Since \(L(Q_N,t)\) counts the points \(\psi(n)=(x_1,\cdots,x_d)\) in the dilated polytope \(t Q_N\) and those points have coordinates \(\ge 0\) with \(x_1+\cdots+x_d \le t\), we conclude that, by observing that the sum of the coordinates correspond to \(\Omega(n) := \sum_{p|n} v_p(n)\):
\[L(Q_N,t) = |\{\psi(n) : \Omega(n) \le t , \hat{\pi}(n) \subset \hat{\pi}(N!), 1 \le n \le p_{\pi(N)}^t\}|\]
The condition \(\hat{\pi}(n) \subset \hat{\pi}(N!)\) is for making sure we look at those numbers which have only prime divisors \(\le N\).
We also observe that:
\[L(Q_N,t)-L(Q_N,t-1) = |\{ n : 1 \le n \le p_d^t, \Omega(n)=t, \hat{\pi}(n) \subset \hat{\pi}(N!) \}| = |A_{N,t}|\]
where I have defined:
\[A_{N,t} = \{ n : 1 \le n \le p_d^t, \Omega(n)=t, \hat{\pi}(n) \subset \hat{\pi}(N!) \}\]
We can now define and try to evaluate the following sum:
\[F(N,t):= \sum_{k=0}^t \sum_{n \in A_{N,k}} \lambda(n)\]
\[=\sum_{k=0}^t (-1)^k ( L(Q_N,k)-L(Q_N,k-1) )\]
\[=\sum_{k=0}^t (-1)^k ( \operatorname{binomial}(d+k,d)-\operatorname{binomial}(d+k-1,d) )\]

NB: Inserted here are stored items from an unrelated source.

theorem peerPresent_only {ps0 : List Part} {u0 : State} (s : State)
    (hps : ∀ q ∈ ([.out, .raised, .now, .limits, .regs, .applied, .funcs, .queues, .dma, .flt, .ident, .time, .axes, .ncpA, .ncpB, .linkW, .linkE, .linkT, .fwd, .lines, .uarts, .encoders, .engines, .fronds, .act, .cans, .brg, .usb, .power, .pair, .xact, .counts, .lanes, .pendA, .pendB, .urgent] : List Part), q ∈ ps0) :
    Only ps0 u0 (peerPresent s) ↔ Only ps0 u0 s := by
  refine Only.iff ?_ hps
  unfold peerPresent
  try dsimp only
  repeat' (first
    | simp (disch := decide) only [↓pairWatch_only, ↓Only.with_flt_pair, ↓Only.refl_iff]
    | with_reducible refine Only.ite ?_ ?_
    | exact Only.refl _ _)

theorem State.handGrant_only {ps0 : List Part} {u0 : State} (s : State)
    (hps : ∀ q ∈ ([.out, .raised, .regs, .ident, .pair, .counts] : List Part), q ∈ ps0) :
    Only ps0 u0 (State.handGrant s) ↔ Only ps0 u0 s := by
  refine Only.iff ?_ hps
  unfold State.handGrant
  try dsimp only
  repeat' (first
    | simp (disch := decide) only [↓State.tell_only, ↓State.roleTo_only, ↓State.handRefused_only, ↓Only.with_pair, ↓Only.refl_iff]
    | with_reducible refine Only.ite ?_ ?_
    | split
    | exact Only.refl _ _)

theorem handMessage_only {ps0 : List Part} {u0 : State} (m : HandoverMsg) (s : State)
    (hps : ∀ q ∈ ([.out, .raised, .now, .limits, .regs, .applied, .funcs, .queues, .dma, .flt, .ident, .time, .axes, .ncpA, .ncpB, .linkW, .linkE, .linkT, .fwd, .lines, .uarts, .encoders, .engines, .fronds, .act, .cans, .brg, .usb, .power, .pair, .xact, .counts, .lanes, .pendA, .pendB, .urgent] : List Part), q ∈ ps0) :
    Only ps0 u0 (handMessage m s) ↔ Only ps0 u0 s := by
  refine Only.iff ?_ hps
  unfold handMessage
  try dsimp only
  repeat' (first
    | simp (disch := decide) only [↓State.dropPairFrame_only, ↓State.tell_only, ↓State.handRefused_only, ↓State.handGrant_only, ↓State.roleTo_only, ↓State.handAbort_only, ↓Only.with_pair, ↓Only.refl_iff]
    | with_reducible refine Only.ite ?_ ?_
    | split
    | exact Only.refl _ _)

theorem State.pairNop_only {ps0 : List Part} {u0 : State} (s : State)
    (hps : ∀ q ∈ ([.regs, .counts] : List Part), q ∈ ps0) :
    Only ps0 u0 (State.pairNop s) ↔ Only ps0 u0 s := by
  refine Only.iff ?_ hps
  unfold State.pairNop
  try dsimp only
  repeat' (first
    | simp (disch := decide) only [↓State.bump_only, ↓Only.refl_iff]
    | with_reducible refine Only.ite ?_ ?_
    | exact Only.refl _ _)

theorem pairHandback_only {ps0 : List Part} {u0 : State} (s : State)
    (hps : ∀ q ∈ ([.out, .raised, .regs, .counts] : List Part), q ∈ ps0) :
    Only ps0 u0 (pairHandback s) ↔ Only ps0 u0 s := by
  refine Only.iff ?_ hps
  unfold pairHandback
  try dsimp only
  repeat' (first
    | simp (disch := decide) only [↓State.pairNop_only, ↓State.tell_only, ↓State.handRefused_only, ↓Only.refl_iff]
    | with_reducible refine Only.ite ?_ ?_
    | split
    | exact Only.refl _ _)

theorem pairHoldoff_only {ps0 : List Part} {u0 : State} (s : State)
    (hps : ∀ q ∈ ([.out, .raised, .now, .regs, .pair, .counts] : List Part), q ∈ ps0) :
    Only ps0 u0 (pairHoldoff s) ↔ Only ps0 u0 s := by
  refine Only.iff ?_ hps
  unfold pairHoldoff
  try dsimp only
  repeat' (first
    | simp (disch := decide) only [↓State.advanceTo_only, ↓State.tell_only, ↓State.handRefused_only, ↓Only.with_pair, ↓Only.refl_iff]
    | with_reducible refine Only.ite ?_ ?_
    | split
    | exact Only.refl _ _)

theorem pairYield_only {ps0 : List Part} {u0 : State} (s : State)
    (hps : ∀ q ∈ ([.out, .raised, .regs, .counts] : List Part), q ∈ ps0) :
    Only ps0 u0 (pairYield s) ↔ Only ps0 u0 s := by
  refine Only.iff ?_ hps
  unfold pairYield
  try dsimp only
  repeat' (first
    | simp (disch := decide) only [↓State.pairNop_only, ↓State.tell_only, ↓State.handRefused_only, ↓Only.refl_iff]
    | with_reducible refine Only.ite ?_ ?_
    | split
    | exact Only.refl _ _)

theorem pairResync_only {ps0 : List Part} {u0 : State} (s : State)
    (hps : ∀ q ∈ ([.out, .regs, .pair, .counts] : List Part), q ∈ ps0) :
    Only ps0 u0 (pairResync s) ↔ Only ps0 u0 s := by
  refine Only.iff ?_ hps
  unfold pairResync
  try dsimp only
  repeat' (first
    | simp (disch := decide) only [↓State.tell_only, ↓State.pairNop_only, ↓Only.with_pair, ↓Only.refl_iff]
    | with_reducible refine Only.ite ?_ ?_
    | split
    | exact Only.refl _ _)

theorem pairHold_only {ps0 : List Part} {u0 : State} (s : State)
    (hps : ∀ q ∈ ([.regs, .pair, .counts] : List Part), q ∈ ps0) :
    Only ps0 u0 (pairHold s) ↔ Only ps0 u0 s := by
  refine Only.iff ?_ hps
  unfold pairHold
  try dsimp only
  repeat' (first
    | simp (disch := decide) only [↓State.pairNop_only, ↓Only.with_pair, ↓Only.refl_iff]
    | with_reducible refine Only.ite ?_ ?_
    | split
    | exact Only.refl _ _)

which according to Wolfram Alpha is equal to:
\[=((-1)^t \operatorname{binomial}(d+t+1,d) F_{2,
1}(1,d+t+2;t+2;-1)+2^{-d-1})-2^{-d-1}(2^{d+1}(-1)^t \operatorname{binomial}(d+t,d)F_{2,1}(1,d+t+1;t+1;-1))\]
\[=((-1)^t \operatorname{binomial}(\pi(N)+t+1,\pi(N)) F_{2,1}(1,\pi(N)+t+2;t+2;-1)+2^{-\pi(N)-1})-2^{-\pi(N)-1}(2^{\pi(N)+1}(-1)^t \operatorname{binomial}(\pi(N)+t,\pi(N))F_{2,1}(1,\pi(N)+t+1;t+1;-1))\]
where \(F_{2,1}(a,b;c;z)\) is the hypergeometric function.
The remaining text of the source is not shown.